Work to be completed: Please return each record below exactly, with nothing left out.

Given data:

━━━━━━━━

-- ==== Sys2Proof/Machine/Sparse.lean ====
section
/-! DEFINITION. Sparse stores: a list of (key, value) pairs with rising keys and no entry equal to what an unlisted
key reads as, so that equal stores are equal data. Registers, memories and arrays of units are kept in this form. -/

namespace Sys2Proof.Machine

/-- A store of values by number: keys strictly rising, no entry equal to the default its owner names. -/
abbrev Sparse (α : Type) := List (Nat × α)

/-- The value under key `n`; an unlisted key reads as `d`. -/
def Sparse.look {α : Type} (d : α) : Sparse α → Nat → α
  | [], _ => d
  | (k, v) :: r, n => if n = k then v else Sparse.look d r n

/-- The store with an entry for key `n`, in its place. -/
def Sparse.enter {α : Type} : Sparse α → Nat → α → Sparse α
  | [], n, x => [(n, x)]
  | (k, v) :: r, n, x =>
    if n = k then (n, x) :: r
    else if n < k then (n, x) :: (k, v) :: r
    else (k, v) :: Sparse.enter r n x

/-- The store with `x` under key `n`; writing the default removes the entry. -/
def Sparse.put {α : Type} [DecidableEq α] (d : α) (l : Sparse α) (n : Nat) (x : α) : Sparse α :=
  if x = d then l.filter (fun e => e.1 != n) else Sparse.enter l n x

/-- The canonical form: keys strictly rising (all above `lo`, where one is given) and no entry at the default. -/
def Sparse.okFrom {α : Type} [DecidableEq α] (d : α) : Option Nat → Sparse α → Bool
  | _, [] => true
  | lo, (k, v) :: r =>
    (match lo with
      | none => true
      | some b => decide (b < k)) && decide (v ≠ d) && Sparse.okFrom d (some k) r

/-- The canonical form of a whole store. -/
def Sparse.ok {α : Type} [DecidableEq α] (d : α) (l : Sparse α) : Bool := Sparse.okFrom d none l

/-- The store with `f` applied to the value under key `n`. -/
def Sparse.change {α : Type} [DecidableEq α] (d : α) (l : Sparse α) (n : Nat) (f : α → α) : Sparse α :=
  Sparse.put d l n (f (Sparse.look d l n))

/-- `n` bytes from address `a` up, where an unlisted address reads as `d`. -/
def Sparse.bytes (d : Byte) (l : Sparse Byte) (a n : Nat) : Bytes :=
  (List.range n).map (fun i => Sparse.look d l (a + i))

/-- The bytes `bs` written from address `a` up. -/
def Sparse.putBytes (d : Byte) (l : Sparse Byte) (a : Nat) : Bytes → Sparse Byte
  | [] => l
  | b :: r => Sparse.putBytes d (Sparse.put d l a b) (a + 1) r

/-- The number a byte string spells, lowest byte first (R5). -/
def leNat : Bytes → Nat
  | [] => 0
  | b :: r => b.toNat + 256 * leNat r

/-- The low `n` bytes of a number, lowest first (R5). -/
def leBytes : Nat → Nat → Bytes
  | 0, _ => []
  | n + 1, v => BitVec.ofNat 8 v :: leBytes n (v / 256)

/-- The number a byte string spells, highest byte first (network order). -/
def beNat (bs : Bytes) : Nat := leNat bs.reverse

/-- The low `n` bytes of a number, highest first. -/
def beBytes (n v : Nat) : Bytes := (leBytes n v).reverse

/-- A byte string cut or zero-filled to `n` bytes. -/
def Bytes.pad (bs : Bytes) (n : Nat) : Bytes := (bs ++ List.replicate (n - bs.length) 0).take n

/-- `len` bytes of `bs` from offset `o` (fewer where the string ends). -/
def Bytes.sub (bs : Bytes) (o len : Nat) : Bytes := (bs.drop o).take len

/-- The little-endian number of `len` bytes at offset `o`; bytes past the end count as zero. -/
def Bytes.num (bs : Bytes) (o len : Nat) : Nat := leNat (Bytes.sub bs o len)

/-- Bits `lo` up, `w` of them, of a number. -/
def bits (v lo w : Nat) : Nat := v / 2 ^ lo % 2 ^ w

/-- Bit `i` of a number. -/
def bit (v i : Nat) : Bool := v.testBit i

/-- A number with bit `i` set. -/
def setBit (v i : Nat) : Nat := v ||| 2 ^ i

/-- A number with bit `i` clear. -/
def clearBit (v i : Nat) : Nat := if v.testBit i then v - 2 ^ i else v

/-- A Bool as a number. -/
def b2n (b : Bool) : Nat := if b then 1 else 0

/-- The two's-complement reading of a `w`-bit number. -/
def signed (w v : Nat) : Int := if v % 2 ^ w < 2 ^ (w - 1) then (v % 2 ^ w : Nat) else (v % 2 ^ w : Nat) - (2 ^ w : Nat)

/-- An integer as a `w`-bit two's-complement number. -/
def unsigned (w : Nat) (x : Int) : Nat := (x % (2 ^ w : Nat)).toNat

/-- The number of ones among the low `n` bits. -/
def popCount (n v : Nat) : Nat := ((List.range n).filter (fun i => v.testBit i)).length

end Sys2Proof.Machine
end

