-- ==== Sys2Proof/Machine/StateMisc.lean ====
section
/-! DEFINITION. State of self-test and repair (chapter 11) and of boot and firmware (chapter 15), beside their
registers. -/

namespace Sys2Proof.Machine

/-- A periodic BIST slice in progress (11 R286): kind, unit index (or Girth stop × 2 + bank for kind 4), the field whose
block it is, and its start in vehicle time. -/
structure Slice where
  kind : Nat
  unit : Nat
  field : Option Nat
  since : Nat
  deriving DecidableEq, Repr

/-- An entry of the repair log, without its CRC (11 R285). -/
structure RepairEntry where
  macro_ : Nat
  kind : Nat
  source : Nat
  index : Nat
  time : Nat
  deriving DecidableEq, Repr

/-- Self-test and repair. -/
structure BistSt where
  /-- The slice in progress. 11 R286; reset: none. -/
  slice : Option Slice
  /-- Vehicle time at which the interval of each block began, by kind × 256 + unit. 11 R288; reset: 0. -/
  began : Sparse Nat
  /-- Blocks whose current interval has been reported as lapsed. 11 R289; reset: none. -/
  lapsed : List Nat
  /-- Units in TESTING: slice kinds they have passed, by unit × 8 + kind. 11 R291; reset: none. -/
  passed : List Nat
  /-- The repair registers: spares in use by MACRO of R285, each a column or not and the row or column it replaces. 11 R283; reset: none. -/
  used : Sparse (List (Bool × Nat))
  /-- The repair log in flash, oldest first. 11 R285; reset: as flash holds it. -/
  log : List RepairEntry
  /-- Number of the next empty entry of the log in flash. 11 R285; reset: 0, set when ROM reads the log. -/
  logNext : Nat
  /-- Disabled banks of Girth stops, by stop × 2 + bank. 11 R284; reset: none. -/
  girth : List Nat
  /-- Admission to the render engine is stopped for a slice. 11 R288; reset: no. -/
  stop : Bool
  deriving DecidableEq, Repr

/-- Self-test after cold reset. -/
def BistSt.cold : BistSt := ⟨none, [], [], [], [], [], 0, [], false⟩

end Sys2Proof.Machine
end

━━━━━━━━

Answer section:
-- ==== Sys2Proof/Machine/Sparse.lean ====
section
/-! DEFINITION. Sparse stores: a list of (key, value) pairs with rising keys and no entry equal to what an unlisted
key reads as, so that equal stores are equal data. Registers, memories and arrays of units are kept in this form. -/

namespace Sys2Proof.Machine

/-- A store of values by number: keys strictly rising, no entry equal to the default its owner names. -/
abbrev Sparse (α : Type) := List (Nat × α)

/-- The value under key `n`; an unlisted key reads as `d`. -/
def Sparse.look {α : Type} (d : α) : Sparse α → Nat → α
  | [], _ => d
  | (k, v) :: r, n => if n = k then v else Sparse.look d r n

/-- The store with an entry for key `n`, in its place. -/
def Sparse.enter {α : Type} : Sparse α → Nat → α → Sparse α
  | [], n, x => [(n, x)]
  | (k, v) :: r, n, x =>
    if n = k then (n, x) :: r
    else if n < k then (n, x) :: (k, v) :: r
    else (k, v) :: Sparse.enter r n x

/-- The store with `x` under key `n`; writing the default removes the entry. -/
def Sparse.put {α : Type} [DecidableEq α] (d : α) (l : Sparse α) (n : Nat) (x : α) : Sparse α :=
  if x = d then l.filter (fun e => e.1 != n) else Sparse.enter l n x

/-- The canonical form: keys strictly rising (all above `lo`, where one is given) and no entry at the default. -/
def Sparse.okFrom {α : Type} [DecidableEq α] (d : α) : Option Nat → Sparse α → Bool
  | _, [] => true
  | lo, (k, v) :: r =>
    (match lo with
      | none => true
      | some b => decide (b < k)) && decide (v ≠ d) && Sparse.okFrom d (some k) r

/-- The canonical form of a whole store. -/
def Sparse.ok {α : Type} [DecidableEq α] (d : α) (l : Sparse α) : Bool := Sparse.okFrom d none l

/-- The store with `f` applied to the value under key `n`. -/
def Sparse.change {α : Type} [DecidableEq α] (d : α) (l : Sparse α) (n : Nat) (f : α → α) : Sparse α :=
  Sparse.put d l n (f (Sparse.look d l n))

/-- `n` bytes from address `a` up, where an unlisted address reads as `d`. -/
def Sparse.bytes (d : Byte) (l : Sparse Byte) (a n : Nat) : Bytes :=
  (List.range n).map (fun i => Sparse.look d l (a + i))

/-- The bytes `bs` written from address `a` up. -/
def Sparse.putBytes (d : Byte) (l : Sparse Byte) (a : Nat) : Bytes → Sparse Byte
  | [] => l
  | b :: r => Sparse.putBytes d (Sparse.put d l a b) (a + 1) r

/-- The number a byte string spells, lowest byte first (R5). -/
def leNat : Bytes → Nat
  | [] => 0
  | b :: r => b.toNat + 256 * leNat r

/-- The low `n` bytes of a number, lowest first (R5). -/
def leBytes : Nat → Nat → Bytes
  | 0, _ => []
  | n + 1, v => BitVec.ofNat 8 v :: leBytes n (v / 256)

/-- The number a byte string spells, highest byte first (network order). -/
def beNat (bs : Bytes) : Nat := leNat bs.reverse

/-- The low `n` bytes of a number, highest first. -/
def beBytes (n v : Nat) : Bytes := (leBytes n v).reverse

/-- A byte string cut or zero-filled to `n` bytes. -/
def Bytes.pad (bs : Bytes) (n : Nat) : Bytes := (bs ++ List.replicate (n - bs.length) 0).take n

/-- `len` bytes of `bs` from offset `o` (fewer where the string ends). -/
def Bytes.sub (bs : Bytes) (o len : Nat) : Bytes := (bs.drop o).take len

/-- The little-endian number of `len` bytes at offset `o`; bytes past the end count as zero. -/
def Bytes.num (bs : Bytes) (o len : Nat) : Nat := leNat (Bytes.sub bs o len)

/-- Bits `lo` up, `w` of them, of a number. -/
def bits (v lo w : Nat) : Nat := v / 2 ^ lo % 2 ^ w

/-- Bit `i` of a number. -/
def bit (v i : Nat) : Bool := v.testBit i

/-- A number with bit `i` set. -/
def setBit (v i : Nat) : Nat := v ||| 2 ^ i

/-- A number with bit `i` clear. -/
def clearBit (v i : Nat) : Nat := if v.testBit i then v - 2 ^ i else v

/-- A Bool as a number. -/
def b2n (b : Bool) : Nat := if b then 1 else 0

/-- The two's-complement reading of a `w`-bit number. -/
def signed (w v : Nat) : Int := if v % 2 ^ w < 2 ^ (w - 1) then (v % 2 ^ w : Nat) else (v % 2 ^ w : Nat) - (2 ^ w : Nat)

/-- An integer as a `w`-bit two's-complement number. -/
def unsigned (w : Nat) (x : Int) : Nat := (x % (2 ^ w : Nat)).toNat

/-- The number of ones among the low `n` bits. -/
def popCount (n v : Nat) : Nat := ((List.range n).filter (fun i => v.testBit i)).length

end Sys2Proof.Machine
end

-- ==== Sys2Proof/Machine/StateMisc.lean ====
section
/-! DEFINITION. State of self-test and repair (chapter 11) and of boot and firmware (chapter 15), beside their
registers. -/

namespace Sys2Proof.Machine

/-- A periodic BIST slice in progress (11 R286): kind, unit index (or Girth stop × 2 + bank for kind 4), the field whose
block it is, and its start in vehicle time. -/
structure Slice where
  kind : Nat
  unit : Nat
  field : Option Nat
  since : Nat
  deriving DecidableEq, Repr

/-- An entry of the repair log, without its CRC (11 R285). -/
structure RepairEntry where
  macro_ : Nat
  kind : Nat
  source : Nat
  index : Nat
  time : Nat
  deriving DecidableEq, Repr

/-- Self-test and repair. -/
structure BistSt where
  /-- The slice in progress. 11 R286; reset: none. -/
  slice : Option Slice
  /-- Vehicle time at which the interval of each block began, by kind × 256 + unit. 11 R288; reset: 0. -/
  began : Sparse Nat
  /-- Blocks whose current interval has been reported as lapsed. 11 R289; reset: none. -/
  lapsed : List Nat
  /-- Units in TESTING: slice kinds they have passed, by unit × 8 + kind. 11 R291; reset: none. -/
  passed : List Nat
  /-- The repair registers: spares in use by MACRO of R285, each a column or not and the row or column it replaces. 11 R283; reset: none. -/
  used : Sparse (List (Bool × Nat))
  /-- The repair log in flash, oldest first. 11 R285; reset: as flash holds it. -/
  log : List RepairEntry
  /-- Number of the next empty entry of the log in flash. 11 R285; reset: 0, set when ROM reads the log. -/
  logNext : Nat
  /-- Disabled banks of Girth stops, by stop × 2 + bank. 11 R284; reset: none. -/
  girth : List Nat
  /-- Admission to the render engine is stopped for a slice. 11 R288; reset: no. -/
  stop : Bool
  deriving DecidableEq, Repr

/-- Self-test after cold reset. -/
def BistSt.cold : BistSt := ⟨none, [], [], [], [], [], 0, [], false⟩

end Sys2Proof.Machine
end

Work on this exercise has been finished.